Menurut Iskandar Tjokropawiro (1999) di perkirakan pada tahun 2010, penderita Diabetes Mellitus di Indonesia mencapai minimal lima juta jiwa dan di dunia menjadi 239,3 juta jiwa penderita dan World Health Organization (WHO) mengungkapkan bahwa penyakit Diabetes mellitus di dunia akan meningkat dua kali lipat pada tahun 2025. Berdasarkan keadaan tersebut dapat dimungkinkan bila dimasa yang akan datang penyakit Diabetes Melitus dengan komplikasinya akan berkembang menjadi salah satu penyebab utama kesakitan dan kematian di Indonesia (Suminarti et.al, 2002).
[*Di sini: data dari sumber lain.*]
/-- One group of the image in SLIP. -/
def slipping (s : State) : State :=
  { s with image := { s.image with active := { s.image.active with
      image := some { image with groups := [⟨0, 0, true, 32768, 0⟩, ⟨1, 8, false, 32768, 0⟩] } } } }
/-- The exchange not ready, and not one that may vary; one with bits in a reserved field; one of a bucket that the image does
not hold, and of another group's; one that writes where it reads; one outside its partition; a sum of counts. -/
def strict : QueueOp := { index := 0, raw := leBytes 1 1 ++ leBytes 1 0 ++ leBytes 2 1 ++ leBytes 4 1 ++ (exchangeOf 0).drop 8 }
def reserved : QueueOp := { index := 0, raw := (exchangeOf 0).take 0x38 ++ leBytes 8 1 }
def overlapping : QueueOp :=
  { index := 0, raw := desc 1 2 (leBytes 2 0 ++ leBytes 6 0 ++ leBytes 8 0x10000 ++ leBytes 8 0x10100) }
def outside : QueueOp :=
  { index := 0, raw := desc 1 2 (leBytes 2 0 ++ leBytes 6 0 ++ leBytes 8 0x10000 ++ leBytes 8 0x200000000) }
def counting : QueueOp := 
  { index := 0, raw := desc 2 2 (leBytes 2 0 ++ leBytes 2 0 ++ leBytes 1 2 ++ leBytes 3 0 ++ leBytes 8 0x10000 ++ leBytes 8 0x20000) }
def checked (o : QueueOp) : State := at_ 108 (stepping [o, commitOp])

theorem witness_exchange_refusals :
    (let s := (checked waitingExchange).modPort 0 (fun q => { q with link := .discover })
     s.checkDue 0 waitingExchange = true ∧ s.ringOf 0 = some ringA ∧ s.railsOk 0 = false)
    ∧ (checked strict).checkDue 0 strict = true ∧ (checked strict).railsOk 0 = true ∧ (checked strict).opReady 0 strict = false
    ∧ (checked strict).slipGroup 0 = false ∧ Desc.mayVary strict.raw = false
    ∧ (checked reserved).checkDue 0 reserved = true ∧ (checked reserved).opReady 0 reserved = true
    ∧ (checked reserved).descViolation 0 reserved.raw = false ∧ Desc.reservedOk reserved.raw = false
    ∧ (let o : QueueOp := { index := 0, raw := exchangeOf 77 }
       (checked o).checkDue 0 o = true ∧ (checked o).im.bucketDesc (Desc.bucket o.raw) = none
         ∧ (checked o).descViolation 0 o.raw = false)
    ∧ (let o : QueueOp := { index := 0, raw := exchangeOf 5 }
       (checked o).checkDue 0 o = true ∧ ((checked o).im.bucketDesc (Desc.bucket o.raw)).map (·.group) = some 1
         ∧ (checked o).descViolation 0 o.raw = false)
    ∧ (checked overlapping).checkDue 0 overlapping = true ∧ (checked overlapping).descViolation 0 overlapping.raw = false
    ∧ (checked overlapping).descRegions overlapping.raw = [(0x10000, 4608), (0x10100, 4608)]
    ∧ overlap 0x10000 4608 0x10100 4608 = true
    ∧ (checked outside).checkDue 0 outside = true ∧ (checked outside).descViolation 0 outside.raw = true
    ∧ (checked outside).opReady 0 outside = true
    ∧ (checked counting).checkDue 0 counting = true ∧ (checked counting).selModeBad counting.raw = true
    ∧ (checked counting).descViolation 0 counting.raw = false
    ∧ (let s : State := { checked waitingExchange with image := { (checked waitingExchange).image with active :=
          { (checked waitingExchange).image.active with image := some { image with parts :=
              [{ image.parts.getD 0 {} with stagingShare := 0, contextShare := 0 }] } } } }
       s.checkDue 0 waitingExchange = true ∧ s.railsOk 0 = true ∧ s.descFault 0 waitingExchange.raw = none
         ∧ s.admitted 0 bucketA 3 1 = false) := by decide +kernel
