-- ==== Sys2Proof/Word.lean ====
section
/-!
DEFINITION. The words the manual speaks of and the plainest arithmetic on them: byte, halfword, word and doubleword
(R3), bit fields `[hi:lo]` (R2), and the little-endian bytes of a value (R3).
-/
namespace Sys2Proof

/-- A byte (R3). -/
abbrev Byte := BitVec 8
/-- A half: 16 bits (R3); also one lane mask (R11) and one 16-bit unit of code (R169). -/
abbrev Half := BitVec 16
/-- A word: 32 bits (R3); also one lane of a vector register (R11). -/
abbrev Word := BitVec 32
/-- A doubleword: 64 bits (R3); also one x register (R11). -/
abbrev Dword := BitVec 64

/-- The `width` bits of the number `w` that begin at bit `lo` (R2's `[lo + width - 1 : lo]`). -/
def bits (w lo width : Nat) : Nat := w / 2 ^ lo % 2 ^ width

/-- Bit `i` of the number `w`. -/
def bitAt (w i : Nat) : Bool := w / 2 ^ i % 2 == 1

/-- The low `n` bytes of the number `v`, lowest address first (R3). -/
def bytesOfNat : Nat → Nat → List Byte
  | 0, _ => []
  | n + 1, v => BitVec.ofNat 8 v :: bytesOfNat n (v / 256)

/-- The number whose bytes, lowest address first, are the list's (R3). -/
def natOfBytes : List Byte → Nat
  | [] => 0
  | b :: bs => b.toNat + 256 * natOfBytes bs

/-- The number the low `width` bits of `v` spell as two's complement (R6's `sign_extend`). -/
def signedOfNat (width v : Nat) : Int :=
  let u := v % 2 ^ width
  if u < 2 ^ (width - 1) then (u : Int) else (u : Int) - (2 ^ width : Nat)

/-- The mask of the low `n` bits. -/
def onesBelow (n : Nat) : Nat := 2 ^ n - 1

end Sys2Proof
end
Dengan majunya keadaan sosio-ekonomi masyarakat Indonesia serta pelayanan kesehatan yang semakin baik dan merata, diperkirakan tingkat kejadian penyakit degeneratif termasuk Diabetes Melitus akan makin meningkat. Diabetes Melitus dapat menyerang segala tingkat umur dan sosio-ekonomi. Dari penelitian epidemiologis di Indonesia didapatkan angka prevalensi sebesar 1,5-2,3 persen pada penduduk usia lebih dari 15 tahun (PERKENI, 1998). Dan resiko diabetes setiap tahunnya meningkat 30 persen yaitu terjadi seiring dengan meningkatnya kesejahteraan masyarakat Indonesia (Waspadji, 2002).

Prevalensi Diabetes Melitus di Yogyakarta diperkirakan sekitar 150 per 10.000 penduduk (Dinkes DIY, 2004). Berdasarkan data yang diperoleh dari Dinas Kesehatan Kabupaten Bantul Yogyakarta pada tahun 2007, penyakit Diabetes Melitus menempati urutan ke-enam dari sepuluh besar penyakit yaitu Nasofaringitis akut (common cold), Influenza, Myalgia, Hipertensi primer (esensial), penyakit pulpa dan jaringan periapikal, faringitis akut, penyakit gusi dan periodontal, dermatitis lain tidak spesifik, gangguan lain pada kulit dan jaringan subkutan, penyakit lain-lain. Jumlah penderita Diabetes Melitus 10,022 dari 303,777 jumlah total seluruh pengunjung pusat pelayanan kesehatan di Kabupaten Bantul (Dinkes Kabupaten Bantul, 2007).

Sampai saat ini Diabetes Mellitus tidak dapat disembuhkan, namun hal ini sangat potensial untuk dapat dicegah dan dikendalikan untuk memperlambat terjadinya komplikasi (Waspadji, 1999). Pengendalian tersebut dilakukan melalui pengelolaan Diabetes Melitus sebagai pilar utama yakni: Edukasi atau penyuluhan, Perencanaan diet, Aktivitas atau latihan fisik dan Intervensi farmakologis (Perkeni, 2002). Diabetes Melitus merupakan penyakit yang berhubungan dengan gaya hidup (Waspadji, 2002). Dan perubahan perilaku hidup akan kepatuhan diet terkait pada kebiasaan makan kurang sehat (Willet dkk, 2001).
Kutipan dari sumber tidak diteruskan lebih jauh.